On my 1970 Roadrunner which I bought new in 1970 when I was 20 years old and still have now at 75 years old, I love the under dashboard vent levers that can be pulled forward for outside air without any fan being turned on. There is one on the left side of the column for the driver’s side and one on the right of the column for the passenger side. The cars that had air conditioning only had one lever. On my car, you couldn’t get air conditioning if you had an air grabber scoop (of course manually controlled by a vacuum switch). At 20 years old, between the air grabber and air conditioning, which do you think I found most important? Also, my car came with the push button AM radio as most did in those days. I wanted an AM-FM so the dealer took out the AM and put in an AM-FM for $60.00. So now I have a push button AM-FM mono one speaker radio. This was my second car. My first car had a reverb unit in the back speaker which those of you old enough will remember gave a slight delay to the music which sounded kind of like an echo which was before there was stereo. Another manual feature, that I’m surprised no one mentioned, were the swivel vent windows.
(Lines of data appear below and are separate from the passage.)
-- ==== Sys2Proof/Machine/VariantB.lean ====
section
/-! DEFINITION. Machine/VariantB.lean: alternating-bit stop-and-wait (42_variant_B_alternating_bit.md). -/

namespace Sys2Proof.Machine

/-- `flip` of a 1-bit sequence: `1 - seq` (30_encoding.md R122, 40_codec.md R154). -/
def flipBit (c : BitVec 1) : BitVec 1 := 1 - c

/-- SB.SEND (R180). -/
def execSbSend (data : Frame) (s : State) : Result :=
  match s.regs with
  | .senderB r =>
    let p := Codec.encode .b kindData r.currentSequence.toNat data
    sendEvent (r.phase == .ready) data s <|
      .next ((s.setRegs (.senderB { r with phase := .waitAck, lastPacket := p })).emit [.tx p])
  | _ => misaddressed s

/-- SB.RX (R182). -/
def execSbRx (f : Frame) (s : State) : Result :=
  match s.regs with
  | .senderB r =>
    rxEvent .b f s <|
      match r.phase with
      | .ready => discard s
      | .waitAck =>
        onDecoded .b f s fun d =>
          if d.checksumOk = false then discard s
          else if (d.kind = kindAck ∨ d.kind = kindNak) ∧ d.seq = some (flipBit r.currentSequence).toNat then discard s
          else if d.kind = kindAck ∧ d.seq = some r.currentSequence.toNat then
            .next ((s.setRegs (.senderB { r with currentSequence := flipBit r.currentSequence, phase := .ready })).emit
              [.done none])
          else if d.kind = kindNak ∧ d.seq = some r.currentSequence.toNat then .next (s.emit [.tx r.lastPacket])
          else .next (s.emit [.tx r.lastPacket])
  | _ => misaddressed s

/-- RB.RX (R184). -/
def execRbRx (f : Frame) (s : State) : Result :=
  match s.regs with
  | .receiverB e =>
    rxEvent .b f s <|
      onDecoded .b f s fun d =>
        if d.checksumOk = false then .next (s.emit [.tx (Codec.control .b kindNak e.toNat)])
        else if d.kind ≠ kindData then discard s
        else if d.seq = some e.toNat then
          .next ((s.setRegs (.receiverB (flipBit e))).emit
            [.deliver d.payload, .tx (Codec.control .b kindAck e.toNat)])
        else .next (s.emit [.tx (Codec.control .b kindAck (flipBit e).toNat)])
  | _ => misaddressed s

end Sys2Proof.Machine
end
I liked the manual floor vent door on my ’64 Valiant. I installed a screen to catch cowl leaves so they wouldn’t broadcast cowl leaves all over the interior, but otherwise it was incredible for silently pumping in mass quantities of fresh outside air directly onto you, without any rain. Open windows were a poor substitute.
My favorite is the throttle control knob in my old Bronco. Love the engineering behind it too – a cable runs from the dash knob to a lever that contacts the gas pedal pivot. Only thing simpler would be a stick wedged under the dash.
Handy for engine warm-ups, and to keep voltage up when using the winch.